» TASK OBJECTIVE
Each line below from the one containing "let s0 := x.rotateRight" through the one containing "variables a to h. -/" should be output exactly as it stands, and no other line should appear.

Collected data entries
□ □ □

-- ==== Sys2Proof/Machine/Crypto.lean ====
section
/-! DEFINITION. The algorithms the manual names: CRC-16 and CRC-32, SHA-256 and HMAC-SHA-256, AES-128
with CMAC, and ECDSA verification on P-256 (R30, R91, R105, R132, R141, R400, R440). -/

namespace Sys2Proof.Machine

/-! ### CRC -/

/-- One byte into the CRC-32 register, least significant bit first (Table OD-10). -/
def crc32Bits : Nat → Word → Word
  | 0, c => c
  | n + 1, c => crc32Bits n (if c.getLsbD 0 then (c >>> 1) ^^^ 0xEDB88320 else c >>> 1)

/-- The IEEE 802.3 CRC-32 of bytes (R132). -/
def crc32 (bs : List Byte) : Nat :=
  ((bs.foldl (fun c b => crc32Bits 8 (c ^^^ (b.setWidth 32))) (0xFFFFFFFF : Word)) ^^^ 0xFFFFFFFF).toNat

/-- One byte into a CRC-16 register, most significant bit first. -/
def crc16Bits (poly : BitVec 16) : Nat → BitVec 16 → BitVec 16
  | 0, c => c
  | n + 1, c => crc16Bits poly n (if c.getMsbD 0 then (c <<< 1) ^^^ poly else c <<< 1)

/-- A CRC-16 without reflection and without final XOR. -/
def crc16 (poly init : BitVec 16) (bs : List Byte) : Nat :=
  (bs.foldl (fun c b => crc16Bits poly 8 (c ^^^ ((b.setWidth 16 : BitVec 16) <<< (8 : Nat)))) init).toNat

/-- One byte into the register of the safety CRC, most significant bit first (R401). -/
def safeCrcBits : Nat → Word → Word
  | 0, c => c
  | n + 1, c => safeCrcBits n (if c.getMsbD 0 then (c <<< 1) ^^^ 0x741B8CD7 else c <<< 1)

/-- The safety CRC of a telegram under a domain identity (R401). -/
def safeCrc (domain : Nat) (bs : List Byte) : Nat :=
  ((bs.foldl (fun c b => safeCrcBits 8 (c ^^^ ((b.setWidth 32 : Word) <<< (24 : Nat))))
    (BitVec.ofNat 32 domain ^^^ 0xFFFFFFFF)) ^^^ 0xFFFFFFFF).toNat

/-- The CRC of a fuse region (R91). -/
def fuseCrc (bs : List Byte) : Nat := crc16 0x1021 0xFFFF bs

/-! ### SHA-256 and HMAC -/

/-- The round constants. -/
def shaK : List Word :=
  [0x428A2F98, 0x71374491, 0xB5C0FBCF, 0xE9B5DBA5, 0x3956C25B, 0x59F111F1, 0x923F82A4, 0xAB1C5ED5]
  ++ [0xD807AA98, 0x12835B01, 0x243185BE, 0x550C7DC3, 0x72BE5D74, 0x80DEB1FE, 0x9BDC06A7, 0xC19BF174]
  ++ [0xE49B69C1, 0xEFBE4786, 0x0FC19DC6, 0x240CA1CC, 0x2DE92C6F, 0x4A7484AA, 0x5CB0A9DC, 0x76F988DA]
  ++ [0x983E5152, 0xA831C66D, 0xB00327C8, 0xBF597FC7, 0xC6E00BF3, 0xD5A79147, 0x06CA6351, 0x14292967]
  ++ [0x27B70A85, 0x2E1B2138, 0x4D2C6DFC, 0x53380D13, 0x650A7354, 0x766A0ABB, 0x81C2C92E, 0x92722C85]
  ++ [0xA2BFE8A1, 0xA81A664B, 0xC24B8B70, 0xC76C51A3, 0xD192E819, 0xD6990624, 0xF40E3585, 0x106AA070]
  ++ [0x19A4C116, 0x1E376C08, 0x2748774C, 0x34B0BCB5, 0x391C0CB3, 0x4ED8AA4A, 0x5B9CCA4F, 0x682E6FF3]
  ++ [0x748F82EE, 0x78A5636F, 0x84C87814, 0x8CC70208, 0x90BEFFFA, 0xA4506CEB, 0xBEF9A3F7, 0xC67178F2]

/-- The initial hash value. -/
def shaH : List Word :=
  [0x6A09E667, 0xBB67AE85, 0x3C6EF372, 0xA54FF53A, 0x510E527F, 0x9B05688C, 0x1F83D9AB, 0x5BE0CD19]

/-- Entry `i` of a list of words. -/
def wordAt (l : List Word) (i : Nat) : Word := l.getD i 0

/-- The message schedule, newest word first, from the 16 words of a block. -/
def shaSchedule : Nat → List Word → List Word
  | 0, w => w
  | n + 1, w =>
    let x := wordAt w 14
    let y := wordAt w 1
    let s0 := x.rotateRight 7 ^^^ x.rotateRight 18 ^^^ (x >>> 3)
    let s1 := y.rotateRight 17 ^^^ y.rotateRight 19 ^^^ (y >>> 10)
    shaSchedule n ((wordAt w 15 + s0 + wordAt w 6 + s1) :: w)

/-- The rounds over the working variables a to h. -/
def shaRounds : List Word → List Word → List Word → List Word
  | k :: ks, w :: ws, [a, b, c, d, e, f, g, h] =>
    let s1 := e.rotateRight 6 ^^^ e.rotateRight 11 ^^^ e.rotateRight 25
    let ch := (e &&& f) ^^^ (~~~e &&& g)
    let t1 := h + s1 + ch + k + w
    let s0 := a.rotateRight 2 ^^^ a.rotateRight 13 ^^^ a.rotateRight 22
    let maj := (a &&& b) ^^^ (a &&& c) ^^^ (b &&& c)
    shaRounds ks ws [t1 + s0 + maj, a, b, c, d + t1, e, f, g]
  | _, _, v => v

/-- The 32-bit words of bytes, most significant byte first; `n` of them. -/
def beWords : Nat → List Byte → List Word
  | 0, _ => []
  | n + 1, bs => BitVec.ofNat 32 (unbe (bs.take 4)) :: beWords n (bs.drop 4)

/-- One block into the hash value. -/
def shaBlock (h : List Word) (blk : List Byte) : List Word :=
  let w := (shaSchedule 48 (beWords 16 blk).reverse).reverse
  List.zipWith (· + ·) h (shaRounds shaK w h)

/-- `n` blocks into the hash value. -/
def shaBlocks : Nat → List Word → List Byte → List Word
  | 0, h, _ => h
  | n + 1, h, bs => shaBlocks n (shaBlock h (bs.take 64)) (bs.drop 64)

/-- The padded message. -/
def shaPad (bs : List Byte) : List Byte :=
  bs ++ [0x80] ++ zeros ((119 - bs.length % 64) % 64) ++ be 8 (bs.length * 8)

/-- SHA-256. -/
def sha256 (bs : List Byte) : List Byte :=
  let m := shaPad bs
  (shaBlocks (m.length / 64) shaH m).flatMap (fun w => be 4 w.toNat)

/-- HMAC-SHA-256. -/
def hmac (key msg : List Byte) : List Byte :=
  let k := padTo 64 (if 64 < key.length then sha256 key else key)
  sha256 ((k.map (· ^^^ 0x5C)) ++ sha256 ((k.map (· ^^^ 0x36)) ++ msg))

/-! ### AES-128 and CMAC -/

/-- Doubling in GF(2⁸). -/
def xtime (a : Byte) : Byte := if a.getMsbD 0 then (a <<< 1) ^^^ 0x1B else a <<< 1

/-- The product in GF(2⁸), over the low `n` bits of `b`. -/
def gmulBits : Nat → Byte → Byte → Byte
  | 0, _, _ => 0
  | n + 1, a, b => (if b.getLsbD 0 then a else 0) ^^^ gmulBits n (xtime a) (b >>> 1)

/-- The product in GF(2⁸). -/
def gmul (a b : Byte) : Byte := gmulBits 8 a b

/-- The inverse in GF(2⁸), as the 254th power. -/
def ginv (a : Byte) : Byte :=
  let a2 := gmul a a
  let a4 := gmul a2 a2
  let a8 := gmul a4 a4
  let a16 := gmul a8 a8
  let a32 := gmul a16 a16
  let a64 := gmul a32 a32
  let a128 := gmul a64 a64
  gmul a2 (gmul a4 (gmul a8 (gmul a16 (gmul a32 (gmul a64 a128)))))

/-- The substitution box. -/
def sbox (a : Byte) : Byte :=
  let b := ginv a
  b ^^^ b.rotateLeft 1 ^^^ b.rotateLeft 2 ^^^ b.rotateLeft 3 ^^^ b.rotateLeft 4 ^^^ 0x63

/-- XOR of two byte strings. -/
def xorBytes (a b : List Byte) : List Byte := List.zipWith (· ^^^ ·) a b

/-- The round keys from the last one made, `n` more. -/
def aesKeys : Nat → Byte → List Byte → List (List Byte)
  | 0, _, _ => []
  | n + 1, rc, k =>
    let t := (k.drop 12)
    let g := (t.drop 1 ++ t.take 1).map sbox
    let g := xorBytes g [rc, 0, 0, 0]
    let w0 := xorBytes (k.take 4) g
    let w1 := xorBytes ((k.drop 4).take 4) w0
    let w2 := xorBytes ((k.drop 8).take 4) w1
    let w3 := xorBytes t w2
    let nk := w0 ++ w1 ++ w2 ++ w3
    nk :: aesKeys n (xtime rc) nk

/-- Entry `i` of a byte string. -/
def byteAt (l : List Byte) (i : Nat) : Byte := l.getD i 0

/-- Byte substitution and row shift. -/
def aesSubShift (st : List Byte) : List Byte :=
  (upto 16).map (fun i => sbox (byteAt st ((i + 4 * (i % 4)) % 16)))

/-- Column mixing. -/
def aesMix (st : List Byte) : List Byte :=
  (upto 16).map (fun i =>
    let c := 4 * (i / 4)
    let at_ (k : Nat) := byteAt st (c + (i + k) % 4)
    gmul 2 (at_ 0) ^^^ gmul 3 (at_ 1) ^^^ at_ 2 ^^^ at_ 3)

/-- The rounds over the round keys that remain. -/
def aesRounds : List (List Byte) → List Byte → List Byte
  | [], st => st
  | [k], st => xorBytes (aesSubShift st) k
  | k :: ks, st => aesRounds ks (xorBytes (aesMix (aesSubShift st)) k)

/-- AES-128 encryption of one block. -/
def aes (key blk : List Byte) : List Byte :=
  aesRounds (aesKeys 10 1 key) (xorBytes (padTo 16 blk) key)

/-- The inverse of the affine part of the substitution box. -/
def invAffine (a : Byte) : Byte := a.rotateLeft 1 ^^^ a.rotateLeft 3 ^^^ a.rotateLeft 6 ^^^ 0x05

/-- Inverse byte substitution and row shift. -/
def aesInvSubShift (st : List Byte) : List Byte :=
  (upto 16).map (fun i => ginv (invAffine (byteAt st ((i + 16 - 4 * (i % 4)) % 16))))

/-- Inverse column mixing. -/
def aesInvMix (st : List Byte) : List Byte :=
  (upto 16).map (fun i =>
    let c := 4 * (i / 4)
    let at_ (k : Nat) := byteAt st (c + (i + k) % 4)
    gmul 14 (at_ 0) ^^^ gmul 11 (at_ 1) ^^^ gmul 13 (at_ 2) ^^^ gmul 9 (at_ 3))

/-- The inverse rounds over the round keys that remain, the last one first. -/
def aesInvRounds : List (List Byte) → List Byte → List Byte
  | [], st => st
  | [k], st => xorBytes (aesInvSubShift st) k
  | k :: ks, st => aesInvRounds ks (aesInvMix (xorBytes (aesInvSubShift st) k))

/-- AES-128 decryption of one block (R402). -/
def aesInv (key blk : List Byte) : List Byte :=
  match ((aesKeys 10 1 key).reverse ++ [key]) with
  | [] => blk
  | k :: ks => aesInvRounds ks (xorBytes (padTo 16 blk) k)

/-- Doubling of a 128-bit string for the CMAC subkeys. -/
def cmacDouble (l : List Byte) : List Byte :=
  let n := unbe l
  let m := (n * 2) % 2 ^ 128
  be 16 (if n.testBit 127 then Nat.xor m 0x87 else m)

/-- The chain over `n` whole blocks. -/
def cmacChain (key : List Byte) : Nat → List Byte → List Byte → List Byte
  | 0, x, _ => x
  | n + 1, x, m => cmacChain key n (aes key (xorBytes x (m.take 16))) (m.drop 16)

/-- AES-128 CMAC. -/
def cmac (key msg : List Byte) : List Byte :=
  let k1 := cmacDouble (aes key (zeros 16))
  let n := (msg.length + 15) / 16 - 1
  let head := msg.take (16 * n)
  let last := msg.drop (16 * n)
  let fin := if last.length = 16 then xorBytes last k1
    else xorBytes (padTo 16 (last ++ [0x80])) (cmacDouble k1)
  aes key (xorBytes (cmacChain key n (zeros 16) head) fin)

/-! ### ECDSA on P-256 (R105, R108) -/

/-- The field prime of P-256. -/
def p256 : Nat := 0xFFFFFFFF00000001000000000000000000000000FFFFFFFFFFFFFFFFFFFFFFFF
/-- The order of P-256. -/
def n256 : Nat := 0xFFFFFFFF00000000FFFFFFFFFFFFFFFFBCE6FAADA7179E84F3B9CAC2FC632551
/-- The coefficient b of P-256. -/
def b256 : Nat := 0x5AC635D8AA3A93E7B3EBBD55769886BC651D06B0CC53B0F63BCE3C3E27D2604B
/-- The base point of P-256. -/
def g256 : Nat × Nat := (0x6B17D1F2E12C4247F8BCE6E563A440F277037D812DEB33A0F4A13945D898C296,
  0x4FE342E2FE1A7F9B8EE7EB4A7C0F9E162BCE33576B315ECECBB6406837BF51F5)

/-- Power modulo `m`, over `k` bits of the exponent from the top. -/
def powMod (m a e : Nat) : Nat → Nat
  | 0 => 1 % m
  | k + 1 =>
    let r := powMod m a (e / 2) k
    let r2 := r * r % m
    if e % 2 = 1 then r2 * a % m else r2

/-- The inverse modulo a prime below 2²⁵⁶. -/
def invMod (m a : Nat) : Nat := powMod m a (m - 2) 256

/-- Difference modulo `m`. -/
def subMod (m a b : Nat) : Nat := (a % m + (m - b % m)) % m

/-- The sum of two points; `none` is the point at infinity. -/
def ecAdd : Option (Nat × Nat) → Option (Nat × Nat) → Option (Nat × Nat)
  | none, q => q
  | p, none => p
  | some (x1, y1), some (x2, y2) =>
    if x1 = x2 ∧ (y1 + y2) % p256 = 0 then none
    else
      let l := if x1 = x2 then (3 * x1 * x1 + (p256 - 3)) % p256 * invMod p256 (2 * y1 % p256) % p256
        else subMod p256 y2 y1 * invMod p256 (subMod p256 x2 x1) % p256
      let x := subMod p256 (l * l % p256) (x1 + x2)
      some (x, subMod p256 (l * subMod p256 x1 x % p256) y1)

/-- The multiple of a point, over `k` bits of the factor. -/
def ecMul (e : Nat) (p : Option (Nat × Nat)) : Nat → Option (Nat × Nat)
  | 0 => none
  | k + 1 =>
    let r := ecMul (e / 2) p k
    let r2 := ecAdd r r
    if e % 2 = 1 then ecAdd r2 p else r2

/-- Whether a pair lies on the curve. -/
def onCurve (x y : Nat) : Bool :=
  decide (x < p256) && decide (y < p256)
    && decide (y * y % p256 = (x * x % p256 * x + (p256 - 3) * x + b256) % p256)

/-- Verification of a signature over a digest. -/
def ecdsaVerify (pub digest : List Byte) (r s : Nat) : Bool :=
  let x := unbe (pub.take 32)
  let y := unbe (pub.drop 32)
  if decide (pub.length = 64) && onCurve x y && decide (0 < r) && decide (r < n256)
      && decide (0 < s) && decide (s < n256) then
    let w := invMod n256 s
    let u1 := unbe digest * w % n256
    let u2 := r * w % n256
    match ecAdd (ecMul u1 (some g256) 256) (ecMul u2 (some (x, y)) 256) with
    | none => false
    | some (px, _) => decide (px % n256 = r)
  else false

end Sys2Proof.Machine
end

□ □ □

» RESPONSE
    let s0 := x.rotateRight 7 ^^^ x.rotateRight 18 ^^^ (x >>> 3)
    let s1 := y.rotateRight 17 ^^^ y.rotateRight 19 ^^^ (y >>> 10)
    shaSchedule n ((wordAt w 15 + s0 + wordAt w 6 + s1) :: w)

/-- The rounds over the working variables a to h. -/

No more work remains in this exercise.